Marduk is a Swedish black metal band formed in Norrköping in 1990. The band released their debut full-length album, Dark Endless, in 1992 on No Fashion Records. Their name is derived from the Ancient Babylonian deity, Marduk.

History
Morgan Steinmeyer Håkansson, the band's guitarist, formed Marduk with the intention of being the "most blasphemous band in the world". Concerning the band's two initial releases, the 1991 EP, Fuck Me Jesus, and their debut album, Dark Endless, released the subsequent year, Marduk can be sonically defined as black metal which interwove significant influence from death metal. For both of these releases, the band's lineup consisted of the aforementioned Morgan, Andreas 'Dread' Axelsson as vocalist, Magnus 'Devo' Andersson as guitarist, Rikard Kalm as bassist, and Joakim 'Av Gravf' Göthberg as drummer, while Dan Swanö of Edge of Sanity mixed both albums.

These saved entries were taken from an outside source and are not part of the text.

-- ==== Sys2Proof/Laws/Data.lean ====
section
/-! SUPPORT. Laws/Data.lean: the maps and byte memories: what a read gives after a write, and that every operation keeps the
canonical form. -/
namespace Sys2Proof.Machine

/-! ## Maps -/

@[simp] theorem Dict.look_nil (k : Nat) : Dict.look [] k = none := rfl

@[simp] theorem Dict.sorted_nil : Dict.sorted [] = true := rfl

theorem Dict.sorted_cons (e : Nat × Nat) (r : Dict) :
    Dict.sorted (e :: r) = true ↔ (∀ x ∈ r, e.1 < x.1) ∧ Dict.sorted r = true := by
  induction r generalizing e with
  | nil => simp [Dict.sorted]
  | cons b r ih =>
    simp only [Dict.sorted, Bool.and_eq_true, decide_eq_true_eq, List.mem_cons, forall_eq_or_imp]
    constructor
    · rintro ⟨h, hs⟩
      refine ⟨⟨h, fun x hx => ?_⟩, hs⟩
      exact Nat.lt_trans h (((ih b).1 hs).1 x hx)
    · rintro ⟨⟨h, -⟩, hs⟩
      exact ⟨h, hs⟩

theorem Dict.look_none (d : Dict) (k : Nat) (h : ∀ e ∈ d, e.1 ≠ k) : d.look k = none := by
  induction d with
  | nil => rfl
  | cons e r ih =>
    simp only [List.mem_cons, forall_eq_or_imp] at h
    simp [Dict.look, h.1, ih h.2]

theorem Dict.mem_put (d : Dict) (k v : Nat) (e : Nat × Nat) (h : e ∈ d.put k v) : e = (k, v) ∨ e ∈ d := by
  induction d with
  | nil => simp_all [Dict.put]
  | cons a r ih =>
    simp only [Dict.put] at h
    split at h
    · simpa using h
    · split at h <;> simp only [List.mem_cons] at h ⊢ <;> grind

theorem Dict.look_put_same (d : Dict) (k v : Nat) : (d.put k v).look k = some v := by
  induction d with
  | nil => simp [Dict.put, Dict.look]
  | cons a r ih =>
    simp only [Dict.put]
    split
    · simp [Dict.look]
    · split
      · simp [Dict.look]
      · simp [Dict.look, ih, Ne.symm ‹¬k = a.1›]

theorem Dict.look_put_other (d : Dict) (k v j : Nat) (h : j ≠ k) : (d.put k v).look j = d.look j := by
  induction d with
  | nil => simp [Dict.put, Dict.look, Ne.symm h]
  | cons a r ih =>
    simp only [Dict.put]
    split
    · simp [Dict.look, Ne.symm h]
    · split
      · subst_vars; simp [Dict.look, Ne.symm h]
      · simp [Dict.look, ih]

theorem Dict.look_del_same (d : Dict) (k : Nat) : (d.del k).look k = none :=
  Dict.look_none _ _ (fun e he => by simp [Dict.del] at he; exact he.2)

theorem Dict.look_del_other (d : Dict) (k j : Nat) (h : j ≠ k) : (d.del k).look j = d.look j := by
  induction d with
  | nil => rfl
  | cons a r ih =>
    simp only [Dict.del, List.filter_cons] at ih ⊢
    split
    · simp only [Dict.look, ih]
    · rename_i ha
      have hk : a.1 = k := by simpa using ha
      simp only [Dict.look, ih, hk, Ne.symm h, if_false]

theorem Dict.sorted_put (d : Dict) (k v : Nat) (h : d.sorted = true) : (d.put k v).sorted = true := by
  induction d with
  | nil => rfl
  | cons a r ih =>
    have ha := (Dict.sorted_cons a r).1 h
    simp only [Dict.put]
    split
    · rename_i hk
      refine (Dict.sorted_cons _ _).2 ⟨?_, h⟩
      simp only [List.mem_cons, forall_eq_or_imp]
      exact ⟨hk, fun x hx => Nat.lt_trans hk (ha.1 x hx)⟩
    · split
      · subst_vars; exact (Dict.sorted_cons _ _).2 ha
      · refine (Dict.sorted_cons _ _).2 ⟨fun x hx => ?_, ih ha.2⟩
        rcases Dict.mem_put r k v x hx with rfl | hx
        · simp only; omega
        · exact ha.1 x hx

theorem Dict.sorted_filter (d : Dict) (p : Nat × Nat → Bool) (h : d.sorted = true) : Dict.sorted (d.filter p) = true := by
  induction d with
  | nil => rfl
  | cons a r ih =>
    have ha := (Dict.sorted_cons a r).1 h
    simp only [List.filter_cons]
    split
    · exact (Dict.sorted_cons _ _).2 ⟨fun x hx => ha.1 x (List.mem_filter.1 hx).1, ih ha.2⟩
    · exact ih ha.2

theorem Dict.canonical_put (d : Dict) (k v : Nat) (h : d.canonical) (hv : v < 2 ^ 64) : (d.put k v).canonical := by
  refine ⟨Dict.sorted_put d k v h.1, fun e he => ?_⟩
  rcases Dict.mem_put d k v e he with rfl | he
  · exact hv
  · exact h.2 e he

theorem Dict.canonical_del (d : Dict) (k : Nat) (h : d.canonical) : (d.del k).canonical :=
  ⟨Dict.sorted_filter d _ h.1, fun e he => h.2 e (List.mem_filter.1 he).1⟩

/-! ## Byte memories -/

theorem Memory.wfFrom_cons (d : Option (BitVec 8)) (lo : Option Nat) (c : Host.Cell) (r : Memory) :
    Memory.wfFrom d lo (c :: r) = true ↔
      (∀ l, lo = some l → l < c.1) ∧ some c.2 ≠ d ∧ Memory.wfFrom d (some c.1) r = true := by
  simp only [Memory.wfFrom, Bool.and_eq_true, decide_eq_true_eq]
  cases lo <;> simp [and_assoc]

/-- A canonical memory stays so under any lower bound below its first entry. -/
theorem Memory.wfFrom_mono (d : Option (BitVec 8)) (lo lo' : Option Nat) (m : Memory) (h : Memory.wfFrom d lo m = true)
    (hl : ∀ l', lo' = some l' → ∃ l, lo = some l ∧ l' ≤ l) : Memory.wfFrom d lo' m = true := by
  cases m with
  | nil => rfl
  | cons c r =>
    rw [Memory.wfFrom_cons] at h ⊢
    refine ⟨fun l' e => ?_, h.2⟩
    obtain ⟨l, e', hle⟩ := hl l' e
    exact Nat.lt_of_le_of_lt hle (h.1 l e')

theorem Memory.look_insert_same (m : Memory) (k : Nat) (b : BitVec 8) : (m.insert k b).look k = some b := by
  induction m with
  | nil => simp [Memory.insert, Memory.look]
  | cons a r ih =>
    simp only [Memory.insert]
    split
    · simp [Memory.look]
    · split
      · simp [Memory.look]
      · simp [Memory.look, ih, Ne.symm ‹¬k = a.1›]

theorem Memory.look_insert_other (m : Memory) (k j : Nat) (b : BitVec 8) (h : j ≠ k) :
    (m.insert k b).look j = m.look j := by
  induction m with
  | nil => simp [Memory.insert, Memory.look, Ne.symm h]
  | cons a r ih =>
    simp only [Memory.insert]
    split
    · simp [Memory.look, Ne.symm h]
    · split
      · subst_vars; simp [Memory.look, Ne.symm h]
      · simp [Memory.look, ih]

theorem Memory.look_remove_same (m : Memory) (k : Nat) : (m.remove k).look k = none := by
  induction m with
  | nil => rfl
  | cons a r ih =>
    simp only [Memory.remove, List.filter_cons] at ih ⊢
    split
    · rename_i ha
      have : ¬a.1 = k := by simpa using ha
      simp only [Memory.look, this, if_false, ih]
    · exact ih

theorem Memory.look_remove_other (m : Memory) (k j : Nat) (h : j ≠ k) : (m.remove k).look j = m.look j := by
  induction m with
  | nil => rfl
  | cons a r ih =>
    simp only [Memory.remove, List.filter_cons] at ih ⊢
    split
    · simp only [Memory.look, ih]
    · rename_i ha
      have hk : a.1 = k := by simpa using ha
      simp only [Memory.look, ih, hk, Ne.symm h, if_false]

/-- A written byte reads back, with an unlisted byte reading as `d`. -/
theorem Memory.look_put_same (d : Option (BitVec 8)) (m : Memory) (k : Nat) (b : BitVec 8) :
    ((m.put d k b).look k <|> d) = some b := by
  unfold Memory.put
  split
  · rename_i h; rw [Memory.look_remove_same]; simpa using h.symm
  · rw [Memory.look_insert_same]; rfl

theorem Memory.look_put_other (d : Option (BitVec 8)) (m : Memory) (k j : Nat) (b : BitVec 8) (h : j ≠ k) :
    (m.put d k b).look j = m.look j := by
  unfold Memory.put
  split
  · exact Memory.look_remove_other m k j h
  · exact Memory.look_insert_other m k j b h

theorem Memory.wfFrom_insert (d : Option (BitVec 8)) (lo : Option Nat) (m : Memory) (k : Nat) (b : BitVec 8)
    (h : Memory.wfFrom d lo m = true) (hk : ∀ l, lo = some l → l < k) (hb : some b ≠ d) :
    Memory.wfFrom d lo (m.insert k b) = true := by
  induction m generalizing lo with
  | nil => simp only [Memory.insert, Memory.wfFrom_cons]; exact ⟨hk, hb, rfl⟩
  | cons a r ih =>
    rw [Memory.wfFrom_cons] at h
    simp only [Memory.insert]
    split
    · rename_i hlt
      rw [Memory.wfFrom_cons, Memory.wfFrom_cons]
      exact ⟨hk, hb, fun l e => by cases e; exact hlt, h.2⟩
    · split
      · subst_vars; rw [Memory.wfFrom_cons]; exact ⟨hk, hb, h.2.2⟩
      · rw [Memory.wfFrom_cons]
        exact ⟨h.1, h.2.1, ih (some a.1) h.2.2 (fun l e => by cases e; omega)⟩

theorem Memory.wfFrom_filter (d : Option (BitVec 8)) (lo : Option Nat) (m : Memory) (p : Host.Cell → Bool)
    (h : Memory.wfFrom d lo m = true) : Memory.wfFrom d lo (m.filter p) = true := by
  induction m generalizing lo with
  | nil => rfl
  | cons a r ih =>
    rw [Memory.wfFrom_cons] at h
    simp only [List.filter_cons]
    split
    · rw [Memory.wfFrom_cons]; exact ⟨h.1, h.2.1, ih _ h.2.2⟩
    · refine ih lo (Memory.wfFrom_mono d (some a.1) lo r h.2.2 fun l' e => ⟨a.1, rfl, Nat.le_of_lt (h.1 l' e)⟩)

theorem Memory.wf_filter (d : Option (BitVec 8)) (m : Memory) (p : Host.Cell → Bool) (h : Memory.wf d m = true) :
    Memory.wf d (m.filter p) = true := Memory.wfFrom_filter d none m p h

theorem Memory.wf_put (d : Option (BitVec 8)) (m : Memory) (k : Nat) (b : BitVec 8) (h : Memory.wf d m = true) :
    Memory.wf d (m.put d k b) = true := by
  unfold Memory.put
  split
  · exact Memory.wf_filter d m _ h
  · exact Memory.wfFrom_insert d none m k b h (fun l e => by cases e) ‹_›

theorem Memory.wf_write (d : Option (BitVec 8)) (bs : List Byte) (m : Memory) (k : Nat) (h : Memory.wf d m = true) :
    Memory.wf d (m.write d k bs) = true := by
  induction bs generalizing m k with
  | nil => exact h
  | cons b r ih => exact ih _ _ (Memory.wf_put d m k _ h)

theorem Memory.look_write_other (d : Option (BitVec 8)) (bs : List Byte) (m : Memory) (k j : Nat)
    (h : j < k ∨ k + bs.length ≤ j) : (m.write d k bs).look j = m.look j := by
  induction bs generalizing m k with
  | nil => rfl
  | cons b r ih =>
    simp only [List.length_cons] at h
    simp only [Memory.write]
    rw [ih _ _ (by omega), Memory.look_put_other _ _ _ _ _ (by omega)]

theorem Memory.look_write_same (d : Option (BitVec 8)) (bs : List Byte) (m : Memory) (k i : Nat) (h : i < bs.length) :
    ((m.write d k bs).look (k + i) <|> d) = some (BitVec.ofNat 8 bs[i]) := by
  induction bs generalizing m k i with
  | nil => simp at h
  | cons b r ih =>
    simp only [Memory.write]
    cases i with
    | zero =>
      rw [Nat.add_zero, Memory.look_write_other _ _ _ _ _ (by omega)]
      exact Memory.look_put_same d m k _
    | succ i =>
      have := ih (m.put d k (BitVec.ofNat 8 b)) (k + 1) i (by simpa using h)
      rw [show k + (i + 1) = k + 1 + i by omega]
      simpa using this

end Sys2Proof.Machine
end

Nonetheless, the stability of this line-up was ruptured following the release of Dark Endless when both Dread and Richard Kalm departed from the band. Thence, Av Gravf assumed the additional position of vocalist while Roger 'B. War' Svensson assumed the position of bass player, consequently recording their second full-length album, Those of the Unlight, in April 1993, again being mixed by the aforementioned Swanö. Subsequently released on 1 October 1993, Those of the Unlight demarcated a noteworthy sonic excursion for the band, as this album manifested a more melodic black metal sound that repudiated the death metal undergirding of Marduk's body of work hitherto. The band elaborated upon this style on Opus Nocturne, released on 12 December 1994, which, concerning personnel, was signified by the addition of Fredrik Andersson on drums, with Av Gravf forsaking this position to concentrate specifically on vocal delivery, and the departure of Devo.

Stability had not yet been attained by the band, however, as Av Gravf opted to depart from Marduk in 1995, citing boredom as the primary instigator for this decision. Wherefore, Marduk recruited Erik 'Legion' Hagstedt, formerly of Swedish black metal band Ophthalamia, as vocalist. This development was further characterised by the band opting to record their fourth full-length album, Heaven Shall Burn... When We Are Gathered, with Peter Tägtgren of Hypocrisy fame at The Abyss Studio in January 1996, antecedent to the album's release on 1 July 1996.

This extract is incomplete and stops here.